Machine Learning using tf.estimator

In this notebook, we will create a machine learning model using tf.estimator and evaluate its performance. The dataset is rather small (7700 samples), so we can do it all in-memory. We will also simply pass the raw data in as-is.



In [ ]:

    
# Ensure the right version of Tensorflow is installed.
!pip freeze | grep tensorflow==2.1



In [ ]:

    
import tensorflow as tf
import pandas as pd
import numpy as np
import shutil

print(tf.__version__)

Read data created in the previous chapter.



In [ ]:

    
# In CSV, label is the first column, after the features, followed by the key
CSV_COLUMNS = ['fare_amount', 'pickuplon','pickuplat','dropofflon','dropofflat','passengers', 'key']
FEATURES = CSV_COLUMNS[1:len(CSV_COLUMNS) - 1]
LABEL = CSV_COLUMNS[0]

df_train = pd.read_csv('./taxi-train.csv', header = None, names = CSV_COLUMNS)
df_valid = pd.read_csv('./taxi-valid.csv', header = None, names = CSV_COLUMNS)

Input function to read from Pandas Dataframe into tf.constant



In [ ]:

    
def make_input_fn(df, num_epochs):
  return tf.compat.v1.estimator.inputs.pandas_input_fn(
    x = df,
    y = df[LABEL],
    batch_size = 128,
    num_epochs = num_epochs,
    shuffle = True,
    queue_capacity = 1000,
    num_threads = 1
  )

Create feature columns for estimator



In [ ]:

    
def make_feature_cols():
  input_columns = [tf.feature_column.numeric_column(k) for k in FEATURES]
  return input_columns

Linear Regression with tf.Estimator framework



In [ ]:

    
tf.compat.v1.logging.set_verbosity(tf.compat.v1.logging.INFO)

OUTDIR = 'taxi_trained'
shutil.rmtree(OUTDIR, ignore_errors = True) # start fresh each time

model = tf.estimator.LinearRegressor(
      feature_columns = make_feature_cols(), model_dir = OUTDIR)

model.train(input_fn = make_input_fn(df_train, num_epochs = 10))

Evaluate on the validation data (we should defer using the test data to after we have selected a final model).



In [ ]:

    
def print_rmse(model, name, df):
  metrics = model.evaluate(input_fn = make_input_fn(df, 1))
  print('RMSE on {} dataset = {}'.format(name, np.sqrt(metrics['average_loss'])))
print_rmse(model, 'validation', df_valid)

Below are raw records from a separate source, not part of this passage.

section wrapInc
variable (s : State) (f : Fld) (n : Nat)
@[simp] theorem wrapInc_held : (s.wrapInc f n).held = s.held := wr_held _ _ _
@[simp] theorem wrapInc_latch : (s.wrapInc f n).latch = s.latch := wr_latch _ _ _
@[simp] theorem wrapInc_tb : (s.wrapInc f n).tb = s.tb := wr_tb _ _ _
@[simp] theorem wrapInc_ev : (s.wrapInc f n).ev = s.ev := wr_ev _ _ _
@[simp] theorem wrapInc_pcie : (s.wrapInc f n).pcie = s.pcie := wr_pcie _ _ _
@[simp] theorem wrapInc_tsf : (s.wrapInc f n).tsf = s.tsf := wr_tsf _ _ _
@[simp] theorem wrapInc_pauses : (s.wrapInc f n).pauses = s.pauses := wr_pauses _ _ _
@[simp] theorem wrapInc_pauseFrac : (s.wrapInc f n).pauseFrac = s.pauseFrac := wr_pauseFrac _ _ _
@[simp] theorem wrapInc_pauseSince : (s.wrapInc f n).pauseSince = s.pauseSince := wr_pauseSince _ _ _
@[simp] theorem wrapInc_byp0 : (s.wrapInc f n).byp0 = s.byp0 := wr_byp0 _ _ _
@[simp] theorem wrapInc_byp1 : (s.wrapInc f n).byp1 = s.byp1 := wr_byp1 _ _ _
@[simp] theorem wrapInc_portSt : (s.wrapInc f n).portSt = s.portSt := wr_portSt _ _ _
@[simp] theorem wrapInc_egr : (s.wrapInc f n).egr = s.egr := wr_egr _ _ _
@[simp] theorem wrapInc_otnIf : (s.wrapInc f n).otnIf = s.otnIf := wr_otnIf _ _ _
@[simp] theorem wrapInc_otnPc : (s.wrapInc f n).otnPc = s.otnPc := wr_otnPc _ _ _
@[simp] theorem wrapInc_pm : (s.wrapInc f n).pm = s.pm := wr_pm _ _ _
@[simp] theorem wrapInc_pmNext : (s.wrapInc f n).pmNext = s.pmNext := wr_pmNext _ _ _
@[simp] theorem wrapInc_pmLast : (s.wrapInc f n).pmLast = s.pmLast := wr_pmLast _ _ _
@[simp] theorem wrapInc_pmLate : (s.wrapInc f n).pmLate = s.pmLate := wr_pmLate _ _ _
@[simp] theorem wrapInc_tsi : (s.wrapInc f n).tsi = s.tsi := wr_tsi _ _ _
@[simp] theorem wrapInc_ring : (s.wrapInc f n).ring = s.ring := wr_ring _ _ _
@[simp] theorem wrapInc_cls : (s.wrapInc f n).cls = s.cls := wr_cls _ _ _
@[simp] theorem wrapInc_punt : (s.wrapInc f n).punt = s.punt := wr_punt _ _ _
@[simp] theorem wrapInc_acl : (s.wrapInc f n).acl = s.acl := wr_acl _ _ _
@[simp] theorem wrapInc_tmem : (s.wrapInc f n).tmem = s.tmem := wr_tmem _ _ _
@[simp] theorem wrapInc_cmt : (s.wrapInc f n).cmt = s.cmt := wr_cmt _ _ _
@[simp] theorem wrapInc_routes : (s.wrapInc f n).routes = s.routes := wr_routes _ _ _
@[simp] theorem wrapInc_pivots : (s.wrapInc f n).pivots = s.pivots := wr_pivots _ _ _
@[simp] theorem wrapInc_look : (s.wrapInc f n).look = s.look := wr_look _ _ _
@[simp] theorem wrapInc_learn : (s.wrapInc f n).learn = s.learn := wr_learn _ _ _
@[simp] theorem wrapInc_kpr : (s.wrapInc f n).kpr = s.kpr := wr_kpr _ _ _
@[simp] theorem wrapInc_nvm : (s.wrapInc f n).nvm = s.nvm := wr_nvm _ _ _
@[simp] theorem wrapInc_md : (s.wrapInc f n).md = s.md := wr_md _ _ _
@[simp] theorem wrapInc_bist : (s.wrapInc f n).bist = s.bist := wr_bist _ _ _
@[simp] theorem wrapInc_i2cPtr : (s.wrapInc f n).i2cPtr = s.i2cPtr := wr_i2cPtr _ _ _
@[simp] theorem wrapInc_tap : (s.wrapInc f n).tap = s.tap := wr_tap _ _ _
@[simp] theorem wrapInc_shp : (s.wrapInc f n).shp = s.shp := wr_shp _ _ _
@[simp] theorem wrapInc_gate : (s.wrapInc f n).gate = s.gate := wr_gate _ _ _
@[simp] theorem wrapInc_gateSeen : (s.wrapInc f n).gateSeen = s.gateSeen := wr_gateSeen _ _ _
@[simp] theorem wrapInc_gateSpill : (s.wrapInc f n).gateSpill = s.gateSpill := wr_gateSpill _ _ _
@[simp] theorem wrapInc_stm : (s.wrapInc f n).stm = s.stm := wr_stm _ _ _
@[simp] theorem wrapInc_soj : (s.wrapInc f n).soj = s.soj := wr_soj _ _ _
@[simp] theorem wrapInc_sq : (s.wrapInc f n).sq = s.sq := wr_sq _ _ _
@[simp] theorem wrapInc_hrd : (s.wrapInc f n).hrd = s.hrd := wr_hrd _ _ _
@[simp] theorem wrapInc_adm : (s.wrapInc f n).adm = s.adm := wr_adm _ _ _
@[simp] theorem wrapInc_eport : (s.wrapInc f n).eport = s.eport := wr_eport _ _ _
@[simp] theorem wrapInc_fab : (s.wrapInc f n).fab = s.fab := wr_fab _ _ _
@[simp] theorem wrapInc_svy : (s.wrapInc f n).svy = s.svy := wr_svy _ _ _
@[simp] theorem wrapInc_pmcSt : (s.wrapInc f n).pmcSt = s.pmcSt := wr_pmcSt _ _ _
@[simp] theorem wrapInc_engCnt : (s.wrapInc f n).engCnt = s.engCnt := wr_engCnt _ _ _
@[simp] theorem wrapInc_gal : (s.wrapInc f n).gal = s.gal := wr_gal _ _ _
@[simp] theorem wrapInc_galIn : (s.wrapInc f n).galIn = s.galIn := wr_galIn _ _ _
@[simp] theorem wrapInc_echo : (s.wrapInc f n).echo = s.echo := wr_echo _ _ _
@[simp] theorem wrapInc_tmSrc : (s.wrapInc f n).tmSrc = s.tmSrc := wr_tmSrc _ _ _
@[simp] theorem wrapInc_tmPort : (s.wrapInc f n).tmPort = s.tmPort := wr_tmPort _ _ _
@[simp] theorem wrapInc_hbmUtil : (s.wrapInc f n).hbmUtil = s.hbmUtil := wr_hbmUtil _ _ _
@[simp] theorem wrapInc_out : (s.wrapInc f n).out = s.out := wr_out _ _ _
@[simp] theorem wrapInc_free : (s.wrapInc f n).free = s.free := wr_free _ _ _
@[simp] theorem wrapInc_pending : (s.wrapInc f n).pending = s.pending := wr_pending _ _ _
end wrapInc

This is nowhere near our benchmark (RMSE of $6 or so on this data), but it serves to demonstrate what TensorFlow code looks like. Let's use this model for prediction.



In [ ]:

    
import itertools
# Read saved model and use it for prediction
model = tf.estimator.LinearRegressor(
      feature_columns = make_feature_cols(), model_dir = OUTDIR)
preds_iter = model.predict(input_fn = make_input_fn(df_valid, 1))
print([pred['predictions'][0] for pred in list(itertools.islice(preds_iter, 5))])

This explains why the RMSE was so high -- the model essentially predicts the same amount for every trip. Would a more complex model help? Let's try using a deep neural network. The code to do this is quite straightforward as well.

Deep Neural Network regression



In [ ]:

    
tf.compat.v1.logging.set_verbosity(tf.compat.v1.logging.INFO)
shutil.rmtree(OUTDIR, ignore_errors = True) # start fresh each time
model = tf.estimator.DNNRegressor(hidden_units = [32, 8, 2],
      feature_columns = make_feature_cols(), model_dir = OUTDIR)
model.train(input_fn = make_input_fn(df_train, num_epochs = 100));
print_rmse(model, 'validation', df_valid)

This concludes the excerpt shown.